Suasana kirab sangat meriah. GKR Hayu dan KPH Notonegoro tak henti-hentinya mengumbar senyum dan melambaikan tangan. Masyarakat yang memadati sepanjang jalan yang dilalui oleh kirab ini tak henti-hentinya mengelu-elukan pasangan yang berbahagia tersebut. Suasana yang semarak tersebut dapat terjaga hingga akhir acara karena didukung oleh 2.500 polisi dari Polda DIY, personel dari TNI, dan 2.000 relawan.

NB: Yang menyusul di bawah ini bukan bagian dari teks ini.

-- ==== Sys2Proof/Machine/PlumbCore.lean ====
section
/-! DEFINITION. The Plumb sampler's part in a request (R675 to R678): selection at acceptance, the path the request took,
and samples kept or ended. -/

namespace Sys2Proof.Machine

/-- Draw the next countdown: uniform over 1 to 2^(RATE+1) - 1 from Plumb's LFSR, whose state no path can read (R675): a
free value. -/
def plumbReload (s : State) : State :=
  let (v, s) := draw 32 s
  let n := 2 ^ (fld s F.OBS_PLUMB_CTL_RATE + 1) - 1
  { s with obs := { s.obs with lfsr := v, countdown := 1 + v.toNat % n } }

/-- A request of a kind (0 read, 1 full write, 2 partial write) passes the filter (R675). -/
def plumbPasses (s : State) (h kind key : Nat) : Bool :=
  s.obs.active && (fld s F.OBS_PLUMB_FILT_HEADS).testBit h && (fld s F.OBS_PLUMB_FILT_KINDS).testBit kind &&
  (!bit s F.OBS_PLUMB_FILT_KIDX_EN || fld s F.OBS_PLUMB_FILT_KIDX == key)

/-- The path field of a sample whose path is not known yet. -/
def pathOpen : Nat := 255

/-- Count a request at stage 2 and select it when the countdown expires, unless four are in flight (R675, R676). -/
def plumbSelect (h kind tag key line hpa occ : Nat) (s : State) : State :=
  if !plumbPasses s h kind key then s
  else if 1 < s.obs.countdown then { s with obs := { s.obs with countdown := s.obs.countdown - 1 } }
  else
    let s := plumbReload s
    if 4 ≤ s.obs.flying.length then satInc F.OBS_PLUMB_STAT_MISSED s
    else
      let lvl := obsLevel s
      let cut := fun n => if lvl = 1 then n / 64 * 64 else n
      let cyc := (Config.cycle s.fresh).val
      let x : Sample := ⟨tag, h, kind, false, fld s (F.HP_IDE_STAT_STATE h) == 1, false, pathOpen, key, cut line,
        (if lvl = 1 then hpa / 4096 * 64 else hpa / 64), 0, s.tick.count, cyc, 0, occ, lvl, false⟩
      { s with fresh := s.fresh + 1, obs := { s.obs with flying := s.obs.flying ++ [x] } }

/-- Note the path that a request took, when it is followed and its path is not known yet (R677). -/
def plumbPath (h tag path media : Nat) (s : State) : State :=
  { s with
    tracker := s.tracker.map (fun x => if x.head = h ∧ x.tag = tag ∧ x.path = pathOpen then { x with path := path } else x)
    obs := { s.obs with flying := s.obs.flying.map (fun x =>
      if x.head = h ∧ x.seq = tag ∧ x.path = pathOpen ∧ x.ended = false then { x with path := path, media := media } else x) } }

/-- Keep a sample in the ring of 256 (R679). -/
def plumbKeep (x : Sample) (s : State) : State :=
  if 256 ≤ s.obs.ring.length then satInc F.OBS_PLUMB_STAT_LOST s
  else
    let x := { x with seq := s.obs.sampleSeq % 65536, path := if x.path = pathOpen then (if x.kind = 1 then 9 else 0) else x.path }
    let s := { s with obs := { s.obs with
      ring := s.obs.ring ++ [x], sampleSeq := (s.obs.sampleSeq + 1) % 65536, kept := s.obs.kept + 1 } }
    if s.obs.ring.length = 256 ∧ s.obs.fullSaid = false then
      sed 0x1002 sNOTICE 15 256 (fld s F.OBS_PLUMB_CTL_OWNER) 0 { s with obs := { s.obs with fullSaid := true } }
    else s

/-- Samples of a head's requests that a reset, a link loss or INTEGRITY HALT ends are kept with path 15 (R680); the latency
of such a sample is free (log entry 138). -/
def plumbAbort (h : Nat) (s : State) : State :=
  let p : Sample → Bool := fun x => x.head == h && !x.ended
  let mine := s.obs.flying.filter p
  let s := { s with obs := { s.obs with flying := s.obs.flying.filter (fun x => !p x) } }
  forEach mine (fun x s =>
    let (v, s) := draw 32 s
    plumbKeep { x with path := 15, latency := v.toNat } s) s

end Sys2Proof.Machine
end

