-- ==== Sys2Proof/Machine/Slice.lean ====
section
/-! DEFINITION. A line-cache slice (R172 to R205): probing, way allocation, eviction, Cove, the persist point, and the
operations of the address-match queue. -/

namespace Sys2Proof.Machine

/-! ### Probing -/

/-- The way that holds a line: its key in the table of ways. -/
def findWay (s : State) (line : Nat) : Option (Nat × Way) :=
  let base := wayKey (sliceNo line) (setNo line) 0
  s.ways.find? (fun e => decide (base ≤ e.1) && decide (e.1 < base + 16) && e.2.st != .invalid && e.2.tag == tagNo line)

def putWay (k : Nat) (w : Way) (s : State) : State :=
  { s with ways := if w.st = .invalid then tdel k s.ways else tput k w s.ways }

/-- The newest eviction-buffer entry of a line. -/
def findEb (s : State) (line : Nat) : Option EbEnt :=
  ((sliceOf s (sliceNo line)).eb.filter (fun e => e.line == line)).getLast?

def findCove (s : State) (line : Nat) : Option CoveEnt := (sliceOf s (sliceNo line)).cove.find? (fun e => e.line == line)
def dropCove (line : Nat) (s : State) : State :=
  modSlice (sliceNo line) (fun x => { x with cove := x.cove.filter (fun e => e.line != line) }) s
def findMerge (s : State) (line : Nat) : Option MergeBuf := (sliceOf s (sliceNo line)).merge.find? (fun e => e.line == line)
def inAmq (s : State) (line : Nat) : Bool := (sliceOf s (sliceNo line)).amq.any (fun a => a.line == line)

/-- The line's way waits for its fill. -/
def filling (s : State) (line : Nat) : Bool := match findWay s line with | some e => e.2.st == WaySt.fill | none => false

/-- Active mask (R177). -/
def activeMask (s : State) : Nat := (headsOn s).foldl (fun m h => m ||| cfgWayMask s h) 0

/-- Allocation mask of a source (R176, R177). -/
def allocMask (s : State) (src : Src) : Nat :=
  match src with
  | .host h _ => cfgWayMask s h
  | .lcmd p => if isHead p then cfgWayMask s p else activeMask s
  | .mover p => if isHead p then cfgWayMask s p else activeMask s
  | _ => activeMask s

/-! ### The dirty budget (R26, R595 to R597) -/

/-- Charged dirty bytes D (R595). -/
def chargedBytes (s : State) : Nat :=
  64 * dirtyLines s + 5120 * s.mtl.wbuf.length +
  8192 * (s.icu.dirtyGroups.filter (fun g => g / 2 ^ 40 == 1)).length + s.vault.charged + 262144

/-- A write of n new dirty bytes finds room in the budget (R595, R597). -/
def budgetRoom (s : State) (n : Nat) : Bool :=
  let d := chargedBytes s + n
  decide (d ≤ s.sup.budget * 2 ^ 20) && (match s.sup.dCap with | some c => decide (d ≤ c) | none => true)

/-- A write to a line is admitted: a line already DIRTY adds nothing (R595). -/
def admitLine (s : State) (line : Nat) : Bool :=
  (match findWay s line with | some e => e.2.st == WaySt.dirty | none => false) || budgetRoom s 64

/-- Owner of writes as R593 counts them: a head, or 4 for the Tuten port and the management complex. -/
def rateOwner (p : Nat) : Nat := if isHead p then p else 4
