-- ==== Sys2Proof/Machine/Icu.lean ====
section
/-! DEFINITION. The inline crypt unit's commands (chapter 08): sealing write-backs (R323 to R327), re-MAC (R345), node
sets (R336), recovery and the halt (R339, R354 to R357), and Shoreline (R358 to R368). -/

namespace Sys2Proof.Machine

/-! ### Sealing (R323 to R327) -/

/-- The unit seals: it has recovered, no halt is in force and PD_CORE is on (R353). -/
def icuRuns (s : State) : Bool := coreOn s && !inHalt s && (fld s F.ICU_STAT_STATE == 1 || fld s F.ICU_STAT_STATE == 3)

/-- TREE_ROOT waits in the Gauge's queue. -/
def rootQueued (s : State) : Bool :=
  let is := fun (r : GReq) => r.op.block == G.treeRoot
  s.gauge.prioQ.any is || s.gauge.waiting.any is || (match s.gauge.cur with | some w => is w.req | none => false)

/-- An eviction-buffer entry may be sealed now: no earlier write-back of its line waits (R326), no re-MAC holds its leaf
(R344), and Shoreline does not delay its reach (R361). -/
def sealable (s : State) (x : Slice) (e : EbEnt) : Bool :=
  !x.eb.any (fun b => b.line == e.line && decide (b.wseq < e.wseq) && !b.passed) && !majorWaits s e.line &&
  !(s.icu.shore.delay && shoreHeld s == some (reachOf e.line))

/-- The entries of a slice of the kind that may be issued next (R194, R195): eviction write-backs before the cleaner's,
or one for one at raised priority. -/
def sealCands (s : State) (x : Slice) : List EbEnt :=
  let l := x.eb.filter (fun e => !e.passed && sealable s x e)
  let ev := l.filter (fun e => !e.cleaner)
  let cl := l.filter (fun e => e.cleaner)
  if ev.isEmpty then cl else if cl.isEmpty then ev
  else if raised s && !x.lastCleaner then cl else ev

/-- The write-back that is sealed next: the lowest write sequence of those the slices may issue (R323, R326). -/
def sealNext (s : State) : Option (Nat × EbEnt) :=
  (s.slices.flatMap (fun n => (sealCands s n.2).map (fun e => (n.1, e)))).foldl
    (fun (b : Option (Nat × EbEnt)) e => match b with | some y => if e.2.wseq < y.2.wseq then some e else b | none => some e) none

/-- A write-back is discarded: its sequence is withdrawn (R204, R326, R735). -/
def dropWb (n : Nat) (e : EbEnt) (s : State) : State :=
  let s := modSlice n (fun x => { x with eb := x.eb.filter (fun b => b.wseq != e.wseq) }) s
  retryWays n { s with mtl := { s.mtl with unplaced := s.mtl.unplaced.filter (fun u => u.wseq != e.wseq) } }

/-- Hand a sealed line to the translation layer (R323 step 6), counting it. -/
def handOver (line wseq key : Nat) (poison : Bool) (x : Sealed) (s : State) : State :=
  let s := count 0x40 0 1 (satInc F.ICU_CNT_SEAL_COUNT s)
  let sh := s.icu.shore
  let again := if shoreHeld s = some (reachOf line) ∧ sh.step = 3 ∧ !sh.again.contains (line % 1024) then sh.again ++ [line % 1024] else sh.again
  { s with
    mtl := { s.mtl with sealedQ := s.mtl.sealedQ ++ [⟨line, wseq, key, poison, x, false⟩] }
    icu := { s.icu with shore := { sh with again := again } } }

/-- A seal pipe's armed injection (R434 point 0x24): the number of mismatches it makes. -/
def sealInj (s : State) : State × Nat :=
  match (List.range 4).find? (fun p => injArmed s 0x24 p) with
  | some _ => (injFire 2 0 s, fld s F.MEMP_INJ_CTL_MODE)
  | none => (s, 0)

/-- SEAL_WRITEBACK's effect; `mism` is the number of comparison mismatches the seal meets in its pipes. -/
def doSeal (mism : Nat) (s : State) : State :=
  if !icuRuns s then s else
  match sealNext s with
  | none => s
  | some (n, e) =>
    if quarantined s e.line then dropWb n e s                          -- R349
    else if !isInternal s e.line && s.icu.purged.contains e.key then dropWb n e s
    else if !s.icu.rootOpen then (if rootQueued s then s else putTreeRoot false s)   -- R337
    else
      let (s, inj) := sealInj s
      let m := max mism inj
      let s := pipeMismatch 0 (min m 8) e.line s
      if 0 < m ∧ cfgErase s then dropWb n e s                          -- R735
      else if 8 ≤ m then integrityFail ⟨6, 0, if isInternal s e.line then 0x8000 else e.key, e.line, none, 0, 0, 0, 0, 0, none⟩ s
      else
        match sealGen s e.line e.key with
        | none => dropWb n e s
        | some g =>
          let (s, bad) := verifyPath 4 0 e.line false s
          match bad with
          | some level =>
            integrityFail ⟨2, 0, if isInternal s e.line then 0x8000 else e.key,
              nodeIdent level (e.line / 2 ^ (6 + 4 * level)), failedPsa s e.line level, 0, 0, 0, 0, 0, none⟩ s
          | none =>
            let s := advanceCounters e.line s
            let x := sealWith g e.line (if isInternal s e.line then 5 else 1) e.poison e.data s
            let s := modSlice n (fun y => { y with
              lastCleaner := e.cleaner, eb := y.eb.map (fun b => if b.wseq = e.wseq then { b with passed := true } else b) }) s
            handOver e.line e.wseq e.key e.poison x s

/-- SEAL_WRITEBACK (R323 to R327, R735). -/
def execSealWriteback (mism : Nat) (s : State) : Host.Outcome State Fault Refusal := run (doSeal mism) s

/-! ### Scan Media (R114, R116) -/

/-- Lines of a range that the map holds on the media, in ascending order of their map entries. -/
def mappedLines (s : State) (a b : Nat) : List Nat :=
  let inside := fun (l : Nat) => decide (a ≤ l) && decide (l < b)
  let reach := (s.mtl.map.reachMap.map (·.1)).flatMap (fun r =>
    if r * 1024 < b ∧ a < (r + 1) * 1024 then ((List.range 1024).map (fun o => r * 1024 + o)).filter inside else [])
  let fine := (s.mtl.map.fine.flatMap (fun e => e.2.map (fun x => fineLine s e.1 x.tag))).filter inside
  (reach ++ fine.filter (fun l => !reach.contains l)).filter (scanReads s)

/-- The scan opens a line of its range and verifies its MAC (R328), under the key index that the device knows for it (log
entry 46); a halt ends the scan's reads. -/
def scanOpen (auth line : Nat) (s : State) : State :=
  if inHalt s then s else
  match mtlLookup s line with
  | .at_ n q i =>
    (match sealedAt s n q i with
     | some x =>
       let psa := locPsa s (.at_ n q i)
       (openLine line (lineKeyOf s line) x psa 1 auth none (bgSense psa 5 1 s)).1
     | none => s)
  | _ => s

/-- The scan ends (R114, R116): `bad` are the lines of its range found uncorrectable, `fail` a line whose open fails with
what it meets (R352). A scan that was aborted has opened no line but that one (DESIGN CHOICE, log entry 166: how far it came
is no operand). -/
def doScanDone (bad : List Nat) (fail : Option (Nat × Nat)) (s : State) : State :=
  match s.mgmt.bg with
  | some (.scan path h a b _ quiet abort _) =>
    let good := if abort then [] else (mappedLines s a b).filter (fun l => !bad.contains l && (fail.map (·.1)) != some l)
    let s := forEach good (scanOpen 0) s
    let s := match fail with
      | some (line, auth) => if decide (a ≤ line) && decide (line < b) && scanReads s line then scanOpen auth line s else s
      | none => s
    let found := (bad.filter (fun l => decide (a ≤ l) && decide (l < b) && scanReads s l)).eraseDups
    let s := forEach found (fun l s => let s := poisonAdd l 1 s; if quiet then s else mediaEvent l s) s
    let s := modHead h (fun x => { x with scanLeft := found }) s
    let s := bgSet path 0x4304 100 rcSuccess { s with mgmt := { s.mgmt with bg := none } }
    emit (.bgDone path 0x4304 rcSuccess) s |> sed 0x0142 sINFO 0 h found.length (if abort then 1 else 0)
  | _ => s

/-- SCAN_DONE (R114, R116). -/
def execScanDone (bad : List Nat) (fail : Option (Nat × Nat)) (s : State) : Host.Outcome State Fault Refusal :=
  run (doScanDone bad fail) s

/-! ### Write-backs that the unit makes itself (R345, R361 step 6) -/

/-- Seal a line from its plaintext as a write-back of a class, with the next write sequence and an eviction-buffer entry
already passed: the sequence, where a key and an entry are there. -/
def ownWb (line key cls : Nat) (poison : Bool) (d : Line) (s : State) : Option (State × Nat) :=
  let n := sliceNo line
  if 16 ≤ (sliceOf s n).eb.length || majorWaits s line then none else
  match sealGen s line key with
  | none => none
  | some g =>
    let w := s.mtl.wseq
    let s := ebEnter line key poison d true s
    let s := modSlice n (fun y => { y with eb := y.eb.map (fun b => if b.wseq = w then { b with passed := true } else b) }) s
    let s := advanceCounters line s
    some (handOver line w key poison (sealWith g line cls poison d s) s, w)

/-- The bit of a line in its leaf's RESEAL mask. -/
def resealSet (s : State) (line : Nat) : Bool := (leafOf s.icu.tree (line / 64)).reseal.getLsbD (line % 64)

/-- Clear a line's RESEAL bit without a write (R345). -/
def resealClear (line : Nat) (s : State) : State :=
  let l := leafOf s.icu.tree (line / 64)
  let l : Leaf := { l with reseal := l.reseal &&& ~~~ ((1 : BitVec 64) <<< (line % 64)) }
  touchNode 0 (line / 64) (modTree (fun t => { t with leaves := tput (line / 64) l t.leaves }) s)

/-- REMAC_REWRITE's effect (R345): it takes its turn when no operation on the line is queued before it. -/
def doRemac (line : Nat) (s : State) : State :=
  if !icuRuns s || !resealSet s line || inAmq s line || quarantined s line then s else
  let counted := fun (s : State) => satInc F.ICU_CNT_REMAC_COUNT s
  let own := fun key poison d (s : State) => match ownWb line key 4 poison d s with | some (t, _) => counted t | none => s
  match findWay s line, findEb s line, findMerge s line, findCove s line with
  | some (_, w), none, none, _ =>
    if w.st = .clean then own w.key w.poison w.data s else s
  | none, none, none, some c => own c.key c.poison c.data s
  | none, none, none, none =>
    (match mtlLookup s line with
     | .at_ n q i =>
       (match sealedAt s n q i with
        | some x =>
          let key := lineKeyOf s line
          let psa := locPsa s (.at_ n q i)
          let (t, r) := openLine line key x psa 3 0 none (bgSense psa 1 1 s)
          (match r with
           | .ok d p => own key p d t
           | _ => t)
        | none => s)
     | _ => resealClear line s)
  | _, _, _, _ => s

/-- REMAC_REWRITE (R345). -/
def execRemacRewrite (line : Nat) (s : State) : Host.Outcome State Fault Refusal := run (doRemac line) s

/-! ### Node sets (R336) -/

/-- Valid pages of a node set: copies that the group locator table names. -/
def nodeValid (s : State) (n : Nat) : List Nat :=
  s.icu.groups.filterMap (fun e => if e.2.pageA / 2 ^ 14 = n ∨ e.2.pageB / 2 ^ 14 = n then some e.1 else none)

/-- NODESET_COMPACT's effect. -/
def doCompact (s : State) : State :=
  if !mtlBackground s then s else
  let sets := s.mtl.map.sets.filter (fun e => e.2.kind == kNODE && (e.2.st == .opened || e.2.st == .full))
  let valid := s.icu.groups.length * 2
  let per := match sets.head? with | some e => setPages e.2 | none => 1
  if sets.length * 4 ≤ 5 * ceilDiv valid per then s else
  let best := (sets.filter (fun e => e.2.st == .full)).foldl (fun (b : Option (Nat × Nat)) e =>
    let v := (nodeValid s e.1).length
    match b with | some (_, w) => if v < w then some (e.1, v) else b | none => some (e.1, v)) none
  match best with
  | none => s
  | some (n, v) =>
    let s := forEach (nodeValid s n) groupWrite s
    if (nodeValid s n).isEmpty then
      sed 0x0660 sDEBUG 3 n v 0 (modSet n (fun b => { b with st := .dredged }) s)
    else s

/-- NODESET_COMPACT (R336). -/
def execNodesetCompact (s : State) : Host.Outcome State Fault Refusal := run doCompact s

/-! ### Recovery and the halt (R339, R354 to R357) -/

/-- Every pinned node that the groups hold verifies against the root counters (R339 step 4, R352). -/
def pinnedGood (s : State) : Bool :=
  s.icu.tree.uppers.all (fun e =>
    let level := e.1 / 2 ^ 40
    !(decide (4 ≤ level) && decide (level ≤ 7)) || nodeGood s level (e.1 % 2 ^ 40))

/-- Release every host reach (R357): the reaches unmapped. -/
def discardAll (s : State) : State × Nat :=
  let n := ceilDiv (lineEnd s) 1024
  let used := (s.mtl.map.reachMap.filter (fun e => decide (e.1 < n))).length
  (unmapReaches 0 n s, used)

Mereka membentuk pagar manusia dengan cara bergandengan tangan di tepi jalan yang dilalui kirab.
Di sisi lain, masyarakat juga menyambut perhelatan ini dengan menyediakan angkringan gratis di sepanjang jalan yang dilalui oleh kirab. Tak kurang dari 50 angkringan disediakan oleh masyarakat secara swadaya. Secara singkat dapat dikatakan bahwa inilah pesta rakyat Jogja, atau dalam sebuah istilah dapat dikatakan sebagai “manunggaling kawulo gusti” (bersatunya pemimpin dan rakyat). (Tunggul Tauladan/knc/04/10-2013).